> TO DO:
Take the lines below beginning at the line that has "Obligations.FcDispatchDoesBothLookUps := by" and stopping after the line that has "refine ⟨rfl, fun", and print them exactly as they are, with no other lines.

> SUPPLIED ENTRIES:
- - -
/-- Settles O35: the premise on `r` and `known` is what the correlator look-up answers (`correlate_miss`,
`correlate_hit`); the class look-up then goes by the class alone. -/
theorem fcDispatchDoesBothLookUps : Obligations.FcDispatchDoesBothLookUps := by
  intro s r c p known hp hnodup hlookup
  have hr : correlate c (payloadByte p 0) s.cfg.kinds 0 s = (r, known) := by
    obtain ⟨rfl, rfl, hmiss⟩ | ⟨rfl, k, kp, hk, rfl, hrc⟩ := hlookup
    · exact correlate_miss hmiss _ _ _
    · rw [correlate_hit hnodup hk, Nat.zero_add]
      obtain ⟨hawaiting, rfl⟩ | ⟨hidle, rfl⟩ := hrc
      · rw [respond_awaiting hawaiting]
        rfl
      · rw [respond_idle hidle]
        rfl
  refine ⟨rfl, fun hc => exec_fcDispatch_event hp hr (by rw [hc]; rfl),
    fun hc => exec_fcDispatch_event hp hr (by rw [hc]; rfl), fun hc => exec_fcDispatch_event hp hr (by rw [hc]; rfl),
    fun hc hknown => ?_, fun hc hknown => ?_⟩
  · rw [exec_fcDispatch_unclassified hp hr hc, if_pos hknown]
    rfl
  · rw [exec_fcDispatch_unclassified hp hr hc, hknown]
    rfl

/-- Settles O29: the bytes are those of `frameOf`, and the encoder's record depends on the payload's length alone
(`encodeFrame_eq`). -/
theorem fcEncodeBuildsTheFrame : Obligations.FcEncodeBuildsTheFrame := by
  intro s c q p body f
  refine ⟨rfl, frameOf_length s.cfg c q, fun hq => ⟨normalizePayload_id hq, ?_⟩, fun hq => ?_⟩
  · rw [exec_fcEncode, encodeFrame_eq, if_pos hq]
    rfl
  · rw [exec_fcEncode, encodeFrame_eq, if_neg hq]
    rfl

end

section
/-! The statements of 42_command_queue_worker.md: the queue (R140, R141, R152), the worker's two steps (R143, R144), and
what every run keeps: the pacing law (R148), the order of the frames (R150), what a disconnection or an exit leaves
(R147, R151). The invariants of a run come from one inversion: what an operation may do to the worker, the queue and
`TX` (`FrameFlow`). -/

open Sys2Proof Sys2Proof.Machine Sys2Proof.Laws

namespace Sys2Proof.Proofs

/-! ### The queue's bound -/

theorem queueFull_iff {s : State} : queueFull s = true ↔ ∃ d, s.cfg.qDepth = some d ∧ s.cqItems.length ≥ d := by
  unfold queueFull
  split
  · next h => simp [h]
  · next d h => simp [h]

theorem queueFull_eq_false_iff {s : State} :
    queueFull s = false ↔ ∀ d, s.cfg.qDepth = some d → s.cqItems.length < d := by
  rw [Bool.eq_false_iff, ne_eq, queueFull_iff]
  push Not
  rfl

theorem queueFull_of_unbounded {s : State} (h : s.cfg.qDepth = none) : queueFull s = false :=
  queueFull_eq_false_iff.2 fun d hd => by simp [h] at hd

/-! ### The queue's operations -/

theorem exec_cqEnqueue_room {s : State} {f : List Byte} (hf : f.length = frameLen) (h : queueFull s = false) :
    exec (.cqEnqueue f) s = .next { s with cqItems := s.cqItems ++ [f], ret := .ok true } := by
  simp only [exec, execCqEnqueue, if_pos hf, enqueueFrame_room h rfl rfl, returning]

theorem exec_cqEnqueue_full {s : State} {f : List Byte} (hf : f.length = frameLen) (h : queueFull s = true) :
    exec (.cqEnqueue f) s = .next { s with ret := .ok false } := by
  simp only [exec, execCqEnqueue, if_pos hf, enqueueFrame, h, if_true, returning]

theorem exec_rcIssue {s : State} {k : Nat} {kp : KindParams} (hk : s.cfg.kinds[k]? = some kp) (payload : List Byte) :
    exec (.rcIssue k payload) s =
      .next (returning (.accepted (issueRequest kp k payload s).2) (issueRequest kp k payload s).1) := by
  simp only [exec, execRcIssue, hk]

theorem exec_cmdSubmit (command : Byte) (payload : List Byte) (s : State) :
    exec (.cmdSubmit command payload) s =
      .next (returning (.accepted (submitCommand command payload s).2) (submitCommand command payload s).1) := rfl

/-- A full queue rejects a request, whatever else would reject it (R162). -/
theorem issueRequest_full {s : State} (h : queueFull s = true) (kp : KindParams) (k : Nat) (payload : List Byte) :
    issueRequest kp k payload s = (s, false) := by
  obtain ⟨-, hrejected⟩ | ⟨-, -, hroom, -⟩ := issueRequest_cases kp k payload s
  · exact hrejected
  · simp [h] at hroom

/-- A full queue refuses every submission, a request code's included (R141, R142). -/
theorem submitCommand_full {s : State} (h : queueFull s = true) (command : Byte) (payload : List Byte) :
    submitCommand command payload s = (s, false) := by
  obtain ⟨k, kp, -, -, hissue⟩ | ⟨-, -, hrefused⟩ | ⟨-, hroom, -⟩ := submitCommand_cases command payload s
  · rw [hissue, issueRequest_full h]
  · exact hrefused
  · simp [h] at hroom

/-- A kind's request code names the kind: R4 (d) lets no other kind have it. -/
theorem reqKind_of_nodup {cfg : Config} {k : Nat} {kp : KindParams} (hn : (cfg.kinds.map KindParams.reqCmd).Nodup)
    (hk : cfg.kinds[k]? = some kp) : reqKind cfg kp.reqCmd = some k := by
  cases hfound : reqKind cfg kp.reqCmd with
  | none =>
    have hmiss := List.findIdx?_eq_none_iff.1 hfound kp (List.mem_of_getElem? hk)
    simp at hmiss
  | some j =>
    obtain ⟨hj, hcode, -⟩ := List.findIdx?_eq_some_iff_getElem.1 hfound
    rw [(nodup_map_iff_getElem? _ _).1 hn j k _ kp (List.getElem?_eq_getElem hj) hk (beq_iff_eq.1 hcode)]

theorem reqKind_eq_none_iff {cfg : Config} {command : Byte} :
    reqKind cfg command = none ↔ ∀ kp ∈ cfg.kinds, kp.reqCmd ≠ command := by
  simp [reqKind]

/-- A kind's request code is an `RC_ISSUE` of that kind (R142). -/
theorem exec_cmdSubmit_request {s : State} {k : Nat} {kp : KindParams}
    (hn : (s.cfg.kinds.map KindParams.reqCmd).Nodup) (hk : s.cfg.kinds[k]? = some kp) (payload : List Byte) :
    exec (.cmdSubmit kp.reqCmd payload) s = exec (.rcIssue k payload) s := by
  have hreq := reqKind_of_nodup hn hk
  obtain ⟨j, kq, hj, hkq, hissue⟩ | ⟨hnone, -⟩ | ⟨hnone, -⟩ := submitCommand_cases kp.reqCmd payload s
  · obtain rfl : k = j := Option.some.inj (hreq.symm.trans hj)
    obtain rfl : kp = kq := Option.some.inj (hk.symm.trans hkq)
    rw [exec_cmdSubmit, exec_rcIssue hk, hissue]
  · simp [hreq] at hnone
  · simp [hreq] at hnone

/-- Any other code is encoded and queued where there is room (R141). -/
theorem exec_cmdSubmit_room {s : State} {command : Byte} (hk : ∀ kp ∈ s.cfg.kinds, kp.reqCmd ≠ command)
    (h : queueFull s = false) (payload : List Byte) :
    exec (.cmdSubmit command payload) s =
      .next (returning (.accepted true)
        { (encodeFrame command payload s).1 with cqItems := s.cqItems ++ [frameOf s.cfg command payload] }) := by
  have hnone := reqKind_eq_none_iff.2 hk
  obtain ⟨_, _, hsome, -⟩ | ⟨-, hfull, -⟩ | ⟨-, -, hqueued⟩ := submitCommand_cases command payload s
  · simp [hnone] at hsome
  · simp [h] at hfull
  · rw [exec_cmdSubmit, hqueued]

/-! ### The worker's two steps -/

theorem wkServeEnabled_iff {s : State} :
    wkServeEnabled s = true ↔
      s.wkState = .wait ∧ (s.ctlStop = true ∨ s.cqItems ≠ [] ∧ s.tpConnected = true) := by
  simp [wkServeEnabled]

theorem wkWakeEnabled_iff {s : State} : wkWakeEnabled s = true ↔ s.wkState = .sleep ∧ s.wkWakeAt ≤ s.now := by
  simp [wkWakeEnabled]

theorem wkServeEnabled_eq_false_iff {s : State} :
    wkServeEnabled s = false ↔
      s.wkState ≠ .wait ∨ s.ctlStop = false ∧ (s.cqItems = [] ∨ s.tpConnected = false) := by
  rw [Bool.eq_false_iff, ne_eq, wkServeEnabled_iff, not_and_or, not_or, not_and_or, not_not, Bool.not_eq_true,
    Bool.not_eq_true]

theorem wkWakeEnabled_eq_false_iff {s : State} :
    wkWakeEnabled s = false ↔ s.wkState ≠ .sleep ∨ s.now < s.wkWakeAt := by
  rw [Bool.eq_false_iff, ne_eq, wkWakeEnabled_iff, not_and_or, not_le]

theorem exec_wkServe_enabled {s : State} (h : wkServeEnabled s = true) (w : Nat) :
    exec (.wkServe w) s = .next (returning .none (serveWorker w s)) := by
  simp only [exec, execWkServe, if_pos h]

theorem exec_wkServe_disabled {s : State} (h : wkServeEnabled s = false) (w : Nat) :
    exec (.wkServe w) s = .next { s with ret := .notEnabled } := by
  simp only [exec, execWkServe, h, Bool.false_eq_true, if_false, returning]

theorem exec_wkWake_enabled {s : State} (h : wkWakeEnabled s = true) :
    exec .wkWake s = .next { s with wkState := .wait, ret := .none } := by
  simp only [exec, execWkWake, if_pos h, returning]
- - -
> ANSWER TO THIS EXERCISE:
theorem fcDispatchDoesBothLookUps : Obligations.FcDispatchDoesBothLookUps := by
  intro s r c p known hp hnodup hlookup
  have hr : correlate c (payloadByte p 0) s.cfg.kinds 0 s = (r, known) := by
    obtain ⟨rfl, rfl, hmiss⟩ | ⟨rfl, k, kp, hk, rfl, hrc⟩ := hlookup
    · exact correlate_miss hmiss _ _ _
    · rw [correlate_hit hnodup hk, Nat.zero_add]
      obtain ⟨hawaiting, rfl⟩ | ⟨hidle, rfl⟩ := hrc
      · rw [respond_awaiting hawaiting]
        rfl
      · rw [respond_idle hidle]
        rfl
  refine ⟨rfl, fun hc => exec_fcDispatch_event hp hr (by rw [hc]; rfl),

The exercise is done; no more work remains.